[Stored items]

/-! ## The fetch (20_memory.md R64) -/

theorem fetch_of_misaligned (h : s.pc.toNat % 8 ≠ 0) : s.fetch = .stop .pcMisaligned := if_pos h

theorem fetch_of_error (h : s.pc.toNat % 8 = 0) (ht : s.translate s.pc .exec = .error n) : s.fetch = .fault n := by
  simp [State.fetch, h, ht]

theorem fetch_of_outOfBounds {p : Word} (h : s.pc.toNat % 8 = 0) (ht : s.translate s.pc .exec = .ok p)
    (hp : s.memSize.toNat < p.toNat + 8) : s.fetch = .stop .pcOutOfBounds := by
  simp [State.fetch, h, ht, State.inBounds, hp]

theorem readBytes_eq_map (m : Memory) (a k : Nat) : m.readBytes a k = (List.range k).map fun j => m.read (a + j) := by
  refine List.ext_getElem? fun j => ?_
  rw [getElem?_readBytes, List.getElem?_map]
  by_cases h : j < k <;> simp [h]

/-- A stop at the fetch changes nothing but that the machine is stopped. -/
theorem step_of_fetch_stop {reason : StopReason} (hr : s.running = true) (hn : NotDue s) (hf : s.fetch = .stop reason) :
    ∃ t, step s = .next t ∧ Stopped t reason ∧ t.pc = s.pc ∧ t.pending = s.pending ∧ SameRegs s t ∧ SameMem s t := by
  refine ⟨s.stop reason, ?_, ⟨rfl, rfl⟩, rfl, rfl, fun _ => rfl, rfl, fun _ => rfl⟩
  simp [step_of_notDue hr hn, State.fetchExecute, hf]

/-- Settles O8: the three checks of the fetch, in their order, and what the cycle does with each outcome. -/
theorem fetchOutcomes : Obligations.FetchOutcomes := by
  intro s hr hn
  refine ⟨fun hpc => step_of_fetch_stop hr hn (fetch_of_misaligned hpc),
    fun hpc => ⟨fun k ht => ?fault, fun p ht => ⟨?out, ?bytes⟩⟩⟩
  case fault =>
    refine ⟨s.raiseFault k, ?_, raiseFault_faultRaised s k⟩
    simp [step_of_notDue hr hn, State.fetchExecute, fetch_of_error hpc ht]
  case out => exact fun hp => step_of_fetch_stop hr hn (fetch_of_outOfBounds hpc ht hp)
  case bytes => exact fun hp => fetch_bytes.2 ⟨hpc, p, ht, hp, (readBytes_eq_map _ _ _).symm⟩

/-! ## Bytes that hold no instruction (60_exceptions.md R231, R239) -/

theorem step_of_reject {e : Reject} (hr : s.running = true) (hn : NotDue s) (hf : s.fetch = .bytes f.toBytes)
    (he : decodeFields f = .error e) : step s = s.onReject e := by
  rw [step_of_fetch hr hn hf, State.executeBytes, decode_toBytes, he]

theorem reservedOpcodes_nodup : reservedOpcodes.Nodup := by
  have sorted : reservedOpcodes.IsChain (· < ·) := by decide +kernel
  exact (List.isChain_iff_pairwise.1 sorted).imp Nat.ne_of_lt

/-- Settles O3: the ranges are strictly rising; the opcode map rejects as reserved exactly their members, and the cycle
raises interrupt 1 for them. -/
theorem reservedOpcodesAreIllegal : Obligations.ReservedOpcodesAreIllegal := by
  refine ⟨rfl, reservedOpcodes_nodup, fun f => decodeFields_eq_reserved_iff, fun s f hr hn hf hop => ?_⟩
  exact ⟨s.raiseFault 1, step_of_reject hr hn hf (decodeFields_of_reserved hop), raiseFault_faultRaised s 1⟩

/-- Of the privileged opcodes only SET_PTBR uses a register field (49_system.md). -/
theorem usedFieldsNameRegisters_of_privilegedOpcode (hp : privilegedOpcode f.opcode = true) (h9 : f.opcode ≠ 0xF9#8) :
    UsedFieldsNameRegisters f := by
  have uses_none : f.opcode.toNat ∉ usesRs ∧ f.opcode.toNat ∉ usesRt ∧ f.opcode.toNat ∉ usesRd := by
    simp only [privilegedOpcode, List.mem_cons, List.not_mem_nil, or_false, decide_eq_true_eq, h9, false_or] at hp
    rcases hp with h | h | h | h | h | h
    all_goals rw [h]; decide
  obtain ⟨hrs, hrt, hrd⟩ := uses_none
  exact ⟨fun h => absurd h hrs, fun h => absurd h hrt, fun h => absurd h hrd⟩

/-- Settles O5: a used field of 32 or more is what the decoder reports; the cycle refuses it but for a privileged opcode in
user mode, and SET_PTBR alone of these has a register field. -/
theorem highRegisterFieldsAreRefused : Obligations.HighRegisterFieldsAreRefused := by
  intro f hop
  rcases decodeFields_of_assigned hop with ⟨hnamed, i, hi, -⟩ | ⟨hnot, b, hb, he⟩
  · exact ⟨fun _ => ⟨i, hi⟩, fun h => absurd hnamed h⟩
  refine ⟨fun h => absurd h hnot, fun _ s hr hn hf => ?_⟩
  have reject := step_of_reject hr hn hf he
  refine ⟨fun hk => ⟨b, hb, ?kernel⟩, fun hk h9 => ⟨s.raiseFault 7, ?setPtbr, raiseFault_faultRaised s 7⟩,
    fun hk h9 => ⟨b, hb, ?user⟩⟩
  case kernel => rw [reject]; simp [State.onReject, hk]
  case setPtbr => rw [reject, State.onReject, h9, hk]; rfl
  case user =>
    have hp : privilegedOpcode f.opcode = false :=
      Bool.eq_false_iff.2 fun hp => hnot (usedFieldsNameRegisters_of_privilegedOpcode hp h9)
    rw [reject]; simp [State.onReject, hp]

==

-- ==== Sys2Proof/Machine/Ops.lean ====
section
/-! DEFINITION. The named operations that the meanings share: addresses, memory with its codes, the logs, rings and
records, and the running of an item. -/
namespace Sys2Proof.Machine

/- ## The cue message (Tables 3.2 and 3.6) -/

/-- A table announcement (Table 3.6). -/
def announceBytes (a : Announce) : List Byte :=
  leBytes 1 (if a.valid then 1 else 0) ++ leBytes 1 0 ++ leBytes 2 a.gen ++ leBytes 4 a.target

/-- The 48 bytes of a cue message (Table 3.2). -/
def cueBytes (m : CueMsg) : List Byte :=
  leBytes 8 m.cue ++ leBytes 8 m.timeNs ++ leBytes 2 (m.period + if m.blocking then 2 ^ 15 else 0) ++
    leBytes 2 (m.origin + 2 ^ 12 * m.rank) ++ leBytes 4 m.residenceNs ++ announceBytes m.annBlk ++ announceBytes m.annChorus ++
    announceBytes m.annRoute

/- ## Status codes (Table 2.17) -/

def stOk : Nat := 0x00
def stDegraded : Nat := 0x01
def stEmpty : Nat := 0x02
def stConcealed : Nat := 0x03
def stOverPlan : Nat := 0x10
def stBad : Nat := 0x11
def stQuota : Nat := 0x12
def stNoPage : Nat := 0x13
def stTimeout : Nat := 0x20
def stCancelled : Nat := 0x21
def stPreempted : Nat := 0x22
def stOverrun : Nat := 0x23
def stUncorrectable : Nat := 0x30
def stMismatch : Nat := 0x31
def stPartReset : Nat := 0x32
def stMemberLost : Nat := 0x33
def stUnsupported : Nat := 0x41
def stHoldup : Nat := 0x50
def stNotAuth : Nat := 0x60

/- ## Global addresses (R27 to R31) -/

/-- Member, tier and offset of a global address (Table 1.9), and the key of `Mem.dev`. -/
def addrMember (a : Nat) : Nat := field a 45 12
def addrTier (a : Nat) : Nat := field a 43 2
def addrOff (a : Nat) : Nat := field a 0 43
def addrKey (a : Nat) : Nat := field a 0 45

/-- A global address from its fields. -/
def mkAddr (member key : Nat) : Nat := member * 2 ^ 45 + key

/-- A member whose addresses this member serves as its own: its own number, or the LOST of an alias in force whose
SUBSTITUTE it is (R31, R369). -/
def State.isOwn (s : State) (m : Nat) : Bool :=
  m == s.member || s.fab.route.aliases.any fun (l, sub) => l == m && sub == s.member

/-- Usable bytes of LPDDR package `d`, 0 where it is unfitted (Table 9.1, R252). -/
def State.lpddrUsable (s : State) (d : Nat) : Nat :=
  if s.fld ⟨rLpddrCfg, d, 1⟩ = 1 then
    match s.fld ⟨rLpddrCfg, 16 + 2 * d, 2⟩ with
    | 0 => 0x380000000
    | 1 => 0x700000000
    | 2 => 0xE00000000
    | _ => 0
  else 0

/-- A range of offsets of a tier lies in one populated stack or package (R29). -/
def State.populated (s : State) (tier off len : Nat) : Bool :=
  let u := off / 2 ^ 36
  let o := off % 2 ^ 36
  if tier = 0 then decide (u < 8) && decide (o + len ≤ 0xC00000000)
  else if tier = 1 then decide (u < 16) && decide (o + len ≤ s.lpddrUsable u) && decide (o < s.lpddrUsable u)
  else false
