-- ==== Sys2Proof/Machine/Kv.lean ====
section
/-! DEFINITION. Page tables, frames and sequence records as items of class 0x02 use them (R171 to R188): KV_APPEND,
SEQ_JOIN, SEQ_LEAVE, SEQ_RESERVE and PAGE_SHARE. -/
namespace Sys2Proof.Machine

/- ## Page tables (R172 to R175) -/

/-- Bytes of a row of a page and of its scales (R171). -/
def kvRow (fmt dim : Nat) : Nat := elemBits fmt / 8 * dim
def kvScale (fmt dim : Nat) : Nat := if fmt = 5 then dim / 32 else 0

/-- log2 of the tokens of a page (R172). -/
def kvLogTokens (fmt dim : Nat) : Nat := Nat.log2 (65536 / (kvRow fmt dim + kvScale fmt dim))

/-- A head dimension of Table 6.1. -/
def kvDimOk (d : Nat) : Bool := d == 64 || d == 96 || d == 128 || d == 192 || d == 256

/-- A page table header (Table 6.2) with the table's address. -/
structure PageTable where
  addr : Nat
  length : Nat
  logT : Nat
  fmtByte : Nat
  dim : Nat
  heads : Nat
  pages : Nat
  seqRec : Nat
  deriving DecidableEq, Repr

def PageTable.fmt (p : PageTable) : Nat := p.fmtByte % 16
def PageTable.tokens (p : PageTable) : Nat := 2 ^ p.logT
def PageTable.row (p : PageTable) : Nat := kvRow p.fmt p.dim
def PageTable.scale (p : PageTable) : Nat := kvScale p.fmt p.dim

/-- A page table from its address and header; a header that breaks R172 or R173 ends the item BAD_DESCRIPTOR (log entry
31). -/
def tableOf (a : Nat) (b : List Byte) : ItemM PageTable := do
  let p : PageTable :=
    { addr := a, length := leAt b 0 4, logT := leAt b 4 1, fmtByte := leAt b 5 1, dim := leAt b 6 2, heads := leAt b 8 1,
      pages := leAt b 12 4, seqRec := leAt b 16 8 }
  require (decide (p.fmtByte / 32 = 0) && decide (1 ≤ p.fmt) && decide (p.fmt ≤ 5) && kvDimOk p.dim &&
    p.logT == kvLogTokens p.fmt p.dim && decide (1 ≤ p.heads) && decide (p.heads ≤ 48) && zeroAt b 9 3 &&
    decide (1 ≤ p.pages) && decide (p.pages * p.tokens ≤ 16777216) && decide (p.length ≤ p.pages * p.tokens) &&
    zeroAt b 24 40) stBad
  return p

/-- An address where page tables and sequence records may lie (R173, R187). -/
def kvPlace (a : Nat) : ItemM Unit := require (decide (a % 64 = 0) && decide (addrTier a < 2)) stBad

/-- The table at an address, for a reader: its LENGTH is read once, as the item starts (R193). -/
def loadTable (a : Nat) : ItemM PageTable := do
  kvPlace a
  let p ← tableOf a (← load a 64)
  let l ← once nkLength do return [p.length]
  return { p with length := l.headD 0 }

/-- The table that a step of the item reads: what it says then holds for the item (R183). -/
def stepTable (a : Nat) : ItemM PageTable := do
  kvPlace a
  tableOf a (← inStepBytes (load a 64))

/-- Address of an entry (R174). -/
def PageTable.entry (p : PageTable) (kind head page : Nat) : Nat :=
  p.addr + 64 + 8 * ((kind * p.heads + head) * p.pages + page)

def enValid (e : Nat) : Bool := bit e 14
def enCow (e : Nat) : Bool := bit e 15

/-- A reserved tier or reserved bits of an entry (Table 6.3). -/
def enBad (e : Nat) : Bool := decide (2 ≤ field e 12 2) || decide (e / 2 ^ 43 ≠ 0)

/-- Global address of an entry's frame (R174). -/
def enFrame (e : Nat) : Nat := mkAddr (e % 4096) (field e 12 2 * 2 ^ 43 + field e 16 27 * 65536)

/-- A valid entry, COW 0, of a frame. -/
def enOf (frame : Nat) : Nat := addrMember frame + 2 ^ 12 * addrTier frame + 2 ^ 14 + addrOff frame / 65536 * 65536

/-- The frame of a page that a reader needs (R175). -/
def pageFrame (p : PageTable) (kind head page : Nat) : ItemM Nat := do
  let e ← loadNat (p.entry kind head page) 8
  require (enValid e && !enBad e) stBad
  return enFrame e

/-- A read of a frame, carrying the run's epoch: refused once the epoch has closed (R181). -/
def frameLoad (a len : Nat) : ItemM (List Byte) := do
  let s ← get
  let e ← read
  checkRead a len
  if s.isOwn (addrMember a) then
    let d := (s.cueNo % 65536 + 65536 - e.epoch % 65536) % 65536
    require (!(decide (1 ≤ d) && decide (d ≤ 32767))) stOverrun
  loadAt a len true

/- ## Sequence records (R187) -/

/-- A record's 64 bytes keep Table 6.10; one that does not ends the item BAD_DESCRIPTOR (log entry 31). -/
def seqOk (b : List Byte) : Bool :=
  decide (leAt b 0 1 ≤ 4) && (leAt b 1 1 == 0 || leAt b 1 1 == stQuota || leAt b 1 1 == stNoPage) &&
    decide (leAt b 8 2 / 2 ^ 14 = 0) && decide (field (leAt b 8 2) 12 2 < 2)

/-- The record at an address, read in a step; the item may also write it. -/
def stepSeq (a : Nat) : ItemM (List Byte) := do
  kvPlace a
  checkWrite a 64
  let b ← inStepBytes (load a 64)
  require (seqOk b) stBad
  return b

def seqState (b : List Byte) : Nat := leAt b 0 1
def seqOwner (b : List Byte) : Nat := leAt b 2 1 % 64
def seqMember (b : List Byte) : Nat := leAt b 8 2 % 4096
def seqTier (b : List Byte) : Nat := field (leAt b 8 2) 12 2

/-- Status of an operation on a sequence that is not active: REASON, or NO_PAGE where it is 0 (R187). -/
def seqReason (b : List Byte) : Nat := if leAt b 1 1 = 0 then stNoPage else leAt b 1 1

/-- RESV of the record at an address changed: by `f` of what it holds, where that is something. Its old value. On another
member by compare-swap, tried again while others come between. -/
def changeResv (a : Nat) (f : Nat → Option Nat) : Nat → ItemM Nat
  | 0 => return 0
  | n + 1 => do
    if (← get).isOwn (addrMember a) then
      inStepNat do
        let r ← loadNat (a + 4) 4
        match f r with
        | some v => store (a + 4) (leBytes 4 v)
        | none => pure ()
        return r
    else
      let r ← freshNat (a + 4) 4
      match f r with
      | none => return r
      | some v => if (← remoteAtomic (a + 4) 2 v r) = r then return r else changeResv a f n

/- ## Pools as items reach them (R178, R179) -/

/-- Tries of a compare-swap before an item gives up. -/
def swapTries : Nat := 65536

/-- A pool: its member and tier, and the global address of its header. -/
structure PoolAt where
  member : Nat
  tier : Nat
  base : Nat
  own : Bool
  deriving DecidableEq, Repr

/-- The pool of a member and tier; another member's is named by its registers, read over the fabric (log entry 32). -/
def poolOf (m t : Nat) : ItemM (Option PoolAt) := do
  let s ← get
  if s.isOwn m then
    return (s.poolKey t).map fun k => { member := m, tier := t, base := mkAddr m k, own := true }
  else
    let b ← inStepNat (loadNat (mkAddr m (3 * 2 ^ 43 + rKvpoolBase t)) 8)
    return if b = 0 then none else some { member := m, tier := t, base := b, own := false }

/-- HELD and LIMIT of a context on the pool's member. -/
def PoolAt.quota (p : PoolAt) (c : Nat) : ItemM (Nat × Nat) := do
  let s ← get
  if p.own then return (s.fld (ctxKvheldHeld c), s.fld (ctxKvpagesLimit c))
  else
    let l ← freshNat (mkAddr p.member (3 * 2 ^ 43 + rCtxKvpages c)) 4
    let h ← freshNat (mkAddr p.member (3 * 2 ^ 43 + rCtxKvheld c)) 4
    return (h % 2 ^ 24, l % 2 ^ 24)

* _Your goal_: Search the lines above for the string "changeResv", then show every one that has it.

* _Exercise response_:
def changeResv (a : Nat) (f : Nat → Option Nat) : Nat → ItemM Nat
      | some v => if (← remoteAtomic (a + 4) 2 v r) = r then return r else changeResv a f n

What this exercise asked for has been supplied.